More info by mail: Treusch said CRA will send a registered letter to the 900 Canadian taxpayers who lost their ID numbers to hackers. The agency also has established a dedicated 1-800 number (which will be in the letter) where they can get further information.

"The CRA will also provide those who have been affected with access to credit protection services at no cost," said Treusch. "And we will apply additional protections to their CRA accounts to prevent any unauthorized activity."

Online systems OK: CRA says its systems that came back online over the weekend are secure.

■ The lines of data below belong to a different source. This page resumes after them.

-- ==== Sys2Proof/Proofs/ProgrammeAgreement.lean ====
section
/-! SUPPORT. Proofs about the agreement of a programme (chapter 2): what the menu holds (R18), and the MENUs recorded
in the gather window (R27). -/

namespace Sys2Proof.Machine

/-! ## The menu (R18) -/

/-- The level used for the menu is OPEN only where the level is. -/
theorem menuLevel_opened_iff (s : State) : menuLevel s = .opened ↔ s.sck.level = .opened := by
  unfold menuLevel restrictive
  split <;> simp_all

theorem figureFit_iff (s : State) (f : Nat) :
    figureFit s f = true ↔ figRec s f ≠ none ∧ (figRun s f).state = .parked := by
  simp [figureFit, Option.isSome_iff_ne_none]

theorem bellFit_iff (s : State) (b : Nat) :
    bellFit s b = true ↔ ∃ c, bellRec s b = some c ∧ c.enabled = true := by
  simp [bellFit]

/-- A condition asked of a set's entries one by one. -/
theorem toList_all_iff {w : Nat} (c : BitVec w) (p : Nat → Bool) :
    (Bits.toList c).all p = true ↔ ∀ i < w, Bits.mem c i = true → p i = true := by
  simp only [List.all_eq_true, mem_toList, and_imp]

/-- R18: the four conditions of membership, read from the entry and the state of figures, bells and rail. -/
theorem inMenu_iff (s : State) (p : Nat) : inMenu s p = true ↔
    let e := s.csq.directory.getD p DirEntry.absent
    e.present = true ∧ e.bad = false
      ∧ (∀ f < 8, Bits.mem e.figures f = true → figRec s f ≠ none ∧ (figRun s f).state = .parked)
      ∧ (∀ b < 16, Bits.mem e.bells b = true → ∃ c, bellRec s b = some c ∧ c.enabled = true)
      ∧ (e.bells = 0 ∨ s.chr.rail ≠ .cut) ∧ (s.sck.level = .opened ∨ e.quietFit = true) := by
  simp only [inMenu, Bool.and_eq_true, Bool.or_eq_true, Bool.not_eq_true', beq_iff_eq, bne_iff_ne,
    toList_all_iff, figureFit_iff, bellFit_iff, menuLevel_opened_iff, and_assoc]

theorem mem_menuOf_iff (s : State) {p : Nat} (hp : p < 32) :
    Bits.mem (menuOf s) p = true ↔ p = 0 ∨ inMenu s p = true := by
  simp only [menuOf, mem_ofList, Bool.and_eq_true, decide_eq_true_eq, List.contains_iff_mem, List.mem_filter,
    List.mem_range, Bool.or_eq_true, beq_iff_eq, hp, true_and, and_true]

/-- Settles O25: membership in the menu's set, then R18's conditions one by one. -/
theorem menuIsWhatTheStationCanPlay : Obligations.MenuIsWhatTheStationCanPlay := by
  intro p s hp
  exact (mem_menuOf_iff s hp).trans (or_congr_right (inMenu_iff s p))

/-! ## The gather window (R27) -/

/-- A MENU heard whole goes to the Show Engine as the good frame left the state. -/
theorem exec_menu_heard {t : Nat} {src : Byte} {p : List Byte} {m : MenuIn} {s : State} (hh : Hears t src s)
    (hm : parseMenu p = some m) : exec (.menu t src p) s = .next (takeMenu src.toNat m (heardAt t src s)) := by
  calc exec (.menu t src p) s
      = event t (hear src false (withLayout (parseMenu p) (takeMenu src.toNat))) s := rfl
    _ = .next (withLayout (parseMenu p) (takeMenu src.toNat) (heardAt t src s)) := by
      rw [event_live hh.1, hear_of_hears hh]
    _ = .next (takeMenu src.toNat m (heardAt t src s)) := by rw [hm]; rfl

/-- What R27 asks of a MENU before it is recorded, in the calling station with gather record `g`. -/
def RecordsMenu (src : Nat) (m : MenuIn) (g : Gather) (s : State) : Prop :=
  s.she.engine = .calling ∧ g.window ≠ none ∧ isStation src = true ∧ src ≠ ownNo s ∧ m.caller = ownNo s
    ∧ m.slot = g.slot

theorem takeMenu_recorded {src : Nat} {m : MenuIn} {g : Gather} {s : State} (hg : s.she.gather = some g)
    (h : RecordsMenu src m g s) : takeMenu src m s =
      s.modShe fun u => { u with gather := some { g with answers := putAnswer src m.menu g.answers } } := by
  simp only [takeMenu, hg]
  exact if_pos (by simpa only [RecordsMenu, Option.isSome_iff_ne_none] using h)

theorem takeMenu_ignored {src : Nat} {m : MenuIn} {g : Gather} {s : State} (hg : s.she.gather = some g)
    (h : ¬RecordsMenu src m g s) : takeMenu src m s = s := by
  simp only [takeMenu, hg]
  exact if_neg (by simpa only [RecordsMenu, Option.isSome_iff_ne_none] using h)

/-- For a frame heard, the conditions of R27 are those of the state before it, and a station's source is never the
own number. -/
theorem recordsMenu_heardAt_iff {t : Nat} {src : Byte} {s : State} (hh : Hears t src s) (m : MenuIn) (g : Gather) :
    RecordsMenu src.toNat m g (heardAt t src s) ↔ s.she.engine = .calling ∧ g.window ≠ none ∧ 1 ≤ src.toNat
      ∧ src.toNat ≤ 30 ∧ m.caller = ownNo s ∧ m.slot = g.slot := by
  have hown : 1 ≤ src.toNat → src.toNat ≠ ownNo s := hears_not_own hh
  have hno : ownNo (heardAt t src s) = ownNo s := rfl
  simp only [RecordsMenu, heardAt_she, hno, isStation, decide_eq_true_eq, and_assoc]
  tauto

/-- Settles O29: the MENU reaches `takeMenu` in the state after the frame, which records or ignores it. -/
theorem menuIsRecordedInTheWindow : Obligations.MenuIsRecordedInTheWindow := by
  intro t src p m g s hh hm hg
  have hiff := recordsMenu_heardAt_iff hh m g
  have hgather : (heardAt t src s).she.gather = some g := hg
  rw [exec_menu_heard hh hm]
  constructor
  · intro htaken
    rw [takeMenu_recorded hgather (hiff.mpr htaken)]
    rfl
  · intro hnot
    rw [takeMenu_ignored hgather fun h => hnot (hiff.mp h)]

end Sys2Proof.Machine
end

/-! SUPPORT. Proofs about the shared zones (chapter 7): the end of a peer's claim window (R124) and a RELEASE heard
(R129). -/

namespace Sys2Proof.Machine

/-! ## A peer's window (R124) -/

/-- A working of the view that does to every entry what `g` does, whichever zone it is of. -/
theorem mapView_eq_map {f : Nat → ZoneEntry → ZoneEntry} {g : ZoneEntry → ZoneEntry} (h : ∀ z e, f z e = g e)
    (s : State) : mapView f s = { s with zon := { s.zon with view := s.zon.view.map g } } := by
  have hview : s.zon.view.mapIdx f = s.zon.view.map g := List.ext_getElem (by simp) (by simp [h])
  simp only [mapView, State.modZon, hview]

/-- Settles O52: `peerWindowsEnd` works the view alone, and does to each kind of entry what R124 says. -/
theorem peerWindowEndsInAHold : Obligations.PeerWindowEndsInAHold := by
  intro t s hlive
  calc exec (.peerClaimWindowEnd t) s
      = event t peerWindowsEnd s := rfl
    _ = .next (peerWindowsEnd { s with now := t }) := event_live hlive _
    _ = _ := congrArg Host.Outcome.next <| mapView_eq_map (fun _ e => by
      cases e with
      | free => rfl
      | held st f => rfl
      | pending st g w f => cases w <;> rfl) { s with now := t }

Canada Maple Leaf"Thanks to the dedicated support of Shared Services Canada and our security partners, the Agency was able to contain the infiltration before the systems were restored yesterday," Treusch noted in the statement.

"Further, analysis to date indicates no other CRA infiltrations have occurred either before or after this breach."

Scam alert for all: Meanwhile, every Canadian taxpayers should be on alert for scams likely to emerge in the wake of the breach.

CRA notes that none of its employees will be calling or emailing individuals to inform them that they have been impacted. If you don't get a registered letter from national tax officials, your account information is fine.

So don't fall for any phishing schemes referencing Heartbleed. The attempts to get more tax ID numbers will no doubt be directed at all Canadian taxpayers in criminal hopes of exploiting the fear they might be among the 900 compromised accounts.

I also wouldn't be surprised to see crooks try to use the Canadian situation to their malicious advantage in the United States. That means taxpayers south of the 49th parallel also need to be on guard for Heartbleed tax scams.